Week 8--Iambic pentameter: I'd always heard that Renaissance authors favored iambic pentameter because it was supposedly the closest rhythm to the human heartbeat, the most beautiful rhythm in the world. I never understood why anyone would think a heartbeat is beautiful, but when you're watching that tiny flutter on the ultrasound screen and listening to 167 healthy, perfect beats a minute...you get it. Nothing has ever sounded so lovely. Dallas realized that there's actually something living inside of me and immediately started chewing on his jacket.

Week 9--Don't drink, don't smoke. Don't caffeinate?: I quit smoking and drinking immediately, just as I always said I would. Dropping the alcohol and cigarettes wasn't so bad, really. Much easier than I expected. BUT THE CAFFEINE! Like my sister says, "Drinking decaf is like bleaching your hair when it's actually jet black." Decaf coffee is just unnatural.

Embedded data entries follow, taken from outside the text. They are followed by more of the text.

-- ==== Sys2Proof/Machine/Flags.lean ====
section
/-! DEFINITION. The flag computations of the fixed-width core and the packed views of FLAGS, STATUS and CTRL (spec/10_state.md R29, R42 to R46; spec/40_fixed_width.md R111 to R114). -/

namespace Sys2Proof.Machine

/-- The bit SHR1 shifts out (R112). -/
def shiftedOut (a : U256) : Bool := a.getLsbD 0

/-- The final carry of an addition: (a + b) div 2^256 (R113). -/
def carryOut (a b : U256) : Bool := 2 ^ 256 ≤ a.toNat + b.toNat

/-- The final borrow of a subtraction: 1 if a < b (R114). -/
def borrowOut (a b : U256) : Bool := a.toNat < b.toNat

/-- The comparison result of CMP, unsigned over the full 256 bits (R111). -/
def cmp256 (a b : U256) : Ordering := compare a.toNat b.toNat

/-- CMP writes EQ, LT and GT, exactly one of them 1, and leaves C (R29, R111). -/
def Flags.withCompare (fl : Flags) (r : Ordering) : Flags :=
  { fl with eq := r == .eq, lt := r == .lt, gt := r == .gt }

/-- SHR1, ADD and SUB write C and leave EQ, LT and GT (R29). -/
def Flags.withC (fl : Flags) (c : Bool) : Flags := { fl with c := c }

/-- A bit at a position of a 32-bit word. -/
def bitAt (pos : Nat) (v : Bool) : Nat := if v then 2 ^ pos else 0

/-- FLAGS as a read returns it: bit 0 C, bit 1 EQ, bit 2 LT, bit 3 GT (R44). -/
def Flags.word (fl : Flags) : Word :=
  BitVec.ofNat 32 (bitAt 0 fl.c + bitAt 1 fl.eq + bitAt 2 fl.lt + bitAt 3 fl.gt)

/-- STATUS.BUSY: a command is in flight (R37, R42). -/
def State.busy (s : State) : Bool := s.latch.isSome

/-- STATUS as a read returns it: bit 0 BUSY, bit 1 DONE, bit 2 ERR, bits 7:4 ERRCODE (R42). -/
def State.statusWord (s : State) : Word :=
  BitVec.ofNat 32 (bitAt 0 s.busy + bitAt 1 s.done + bitAt 2 s.err + s.errcode.toNat * 2 ^ 4)

/-- CTRL as a read returns it: bit 0 IE; SRST reads 0 (R43). -/
def State.ctrlWord (s : State) : Word := BitVec.ofNat 32 (bitAt 0 s.ie)

/-- The interrupt output: CTRL.IE AND (STATUS.DONE OR STATUS.ERR) (R46). -/
def State.irq (s : State) : Bool := s.ie && (s.done || s.err)

end Sys2Proof.Machine
end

Week 10--Christmas "surprise": Dallas and I always said that if I ever got pregnant, we would wait to make it public until I was out of the first trimester. In actuality, we told our parents within a week of finding out and the rest of our families on Christmas day. It was a personal decision we made about what is essentially a personal matter. Dallas's brother and sisters were actually surprised (and so happy and supportive!), but my family...well...a big portion of them live together, and they're pretty observant. My sister-in-law figured it out, and my big brother noticed that I wasn't smoking and that Dallas was constantly hovering around my uterus, protecting it from my nephews' flying elbows. And, of course, my little brother lives with Dallas and me, so he was bound to find out. The only people who didn't know were my big sister and my grandfather. This was not at all what I'd planned and has caused a whole lot of drama, which I won't get into. Everyone is healthy. The rest doesn't matter.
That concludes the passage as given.